My 11 Yr Old Step-Daughter and Boys!!!

Updated on January 16, 2008
K.M. asks from New Britain, CT
5 answers

So my 11 yr old, almost 12, step daughter seems to be getting in deep with the boys. She is in the 7th grade, so her peers are mostly 13. So she is a little behind hormonally, maturity. Well we log all of her IM's. We have her every weekend, so we have some idea of what is going on in her life. Well, her bio-mom has been allowing her to do things, unsupervised with her cousin that is a horrible influence.Her cousin is in the same grade, but a full yr ahead agewise.
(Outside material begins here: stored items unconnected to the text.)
-- ==== Sys2Proof/Safety.lean ====
section
/-! DEFINITION. What counts as a safe state and a safe run, and the words in which claims are stated: how a state looks after
a completion, and which registers a command may write. -/

namespace Sys2Proof.Machine

/-- `s` after a completion with error code E and nothing else (60_exceptions.md R172), written out field by field. -/
def State.failed (e : CommandError) (s : State) : State :=
  { s with ecode := .error e, err := true, done := true, engine := .idle }

/-- `s` after a successful completion (60_exceptions.md R173) that leaves the registers `regs`, written out field by field. -/
def State.finished (regs : Registers) (s : State) : State :=
  { s with regs := regs, ecode := .ok, done := true, engine := .idle }

/-- The registers `r` with V[d] = x and no other difference. -/
def Registers.withValue (r : Registers) (d : Fin 16) (x : Nat) : Registers :=
  { r with v := r.v.set d.val (BitVec.ofNat Config.W x) d.isLt }

/-- The value registers a command writes (10_state.md R22): V[d], or both registers of pair d, or none. -/
def destinations : Instr → List (Fin 16)
  | .nop => []
  | .mmul d _ _ _ => [d]
  | .fsqr d _ _ => [d]
  | .mr2 d _ => [d]
  | .minv d _ _ => [d]
  | .padd d _ _ => [pairX d, pairY d]
  | .pdbl d _ => [pairX d, pairY d]
  | .pmul d _ _ => [pairX d, pairY d]
  | .pchk _ => []

/-- The pair whose identity flag a command writes (10_state.md R22, R23). -/
def flagDestination : Instr → Option (Fin 8)
  | .nop => none
  | .mmul _ _ _ _ => none
  | .fsqr _ _ _ => none
  | .mr2 _ _ => none
  | .minv _ _ _ => none
  | .padd d _ _ => some d
  | .pdbl d _ => some d
  | .pmul d _ _ => some d
  | .pchk _ => none

/-- A coherent state: a BUSY engine holds the word CMD shows, that word is legal, the registers are still what the snapshot
copied (10_state.md R41, 20_memory.md R71, R72), and DONE is 0, since acceptance cleared it (10_state.md R40). -/
def State.coherent (s : State) : Bool :=
  match s.engine with
  | .idle => true
  | .busy w S _ => legal w && s.cmd == w && s.regs == S && !s.done

/-- It is the host's turn to move: the engine is IDLE, or BUSY with host steps still to come before its completion (log 1). -/
def State.hostsTurn (s : State) : Bool :=
  match s.engine with
  | .idle => true
  | .busy _ _ delay => delay != 0

/-- The engine one host step later: a command in flight comes one step nearer to its completion (log 1). -/
def Engine.tick : Engine → Engine
  | .idle => .idle
  | .busy w S delay => .busy w S (delay - 1)

/-- `n` steps lead from `s` to `t`. -/
def leadsTo (n : Nat) (s t : State) : Prop := Host.Core.run Sys2Proof.core n s = .next t

/-- A run of `n` steps is safe: every state on it, `s` included, is coherent, and no step stops. -/
def SafeRun (n : Nat) (s : State) : Prop := ∀ k ≤ n, ∃ t, leadsTo k s t ∧ t.coherent = true

/-- The Weierstrass curve of Mathlib that a curve over a prime modulus is: y² = x³ + a·x + b over the integers modulo p. -/
def Curve.weierstrass (c : Curve) : WeierstrassCurve.Affine (ZMod c.p) :=
  { a₁ := 0, a₂ := 0, a₃ := 0, a₄ := (c.a : ZMod c.p), a₆ := (c.b : ZMod c.p) }

/-- The curve is non-singular: 4·a³ + 27·b² is not 0 modulo p. -/
def Curve.nonsingular (c : Curve) : Prop := (4 * c.a ^ 3 + 27 * c.b ^ 2) % c.p ≠ 0

/-- A point with reduced coordinates stands for a point of the curve's group: O for 0, (x, y) for the point with these
coordinates modulo p. -/
def Represents (c : Curve) (pt : Point) (g : c.weierstrass.Point) : Prop :=
  match pt with
  | .identity => g = .zero
  | .affine x y =>
    x < c.p ∧ y < c.p ∧ ∃ h : c.weierstrass.Nonsingular (x : ZMod c.p) (y : ZMod c.p), g = .some _ _ h

/-- A point is reduced: its coordinates are below p (42_curve_group.md R132). -/
def Point.reduced (c : Curve) : Point → Prop
  | .identity => True
  | .affine x y => x < c.p ∧ y < c.p

/-- The operation resets the block: the hard-reset input, or a served CTRL write with bit 0 = 1 (70_reset_and_hazards.md R190). -/
def resets (last : Word) : HostOp → Bool
  | .hardReset => true
  | .wr off width data => off == 0x004 && width == .word && (data.eval last).getLsbD 0
  | _ => false

end Sys2Proof.Machine
end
She has the typical " my dad doesnt pay attention to me" thing with the boys. SHe has been kissing and who knows what else for some time now. Well, while reading some of this weekends IM log, I came across a convo that was alarming!!! She and a boy in her class were discussing my step daughters current boyfriend( she changes boyfriends more then her underwear!). The topic of the convo wa his "private part", and she stated she has seen it, and so forth!OMG!!! What do I do? I showed my husband, and his jaw joined mine on the floor. I emailed it to her mother, but have had no response. My husband has had "the talk" with her. But I dont know what to do, that may be effective! ANY advice is welcome! PLEASE HELP! I feel like my friends daughters that are close to this age, are not even close to being this crazy with the boys!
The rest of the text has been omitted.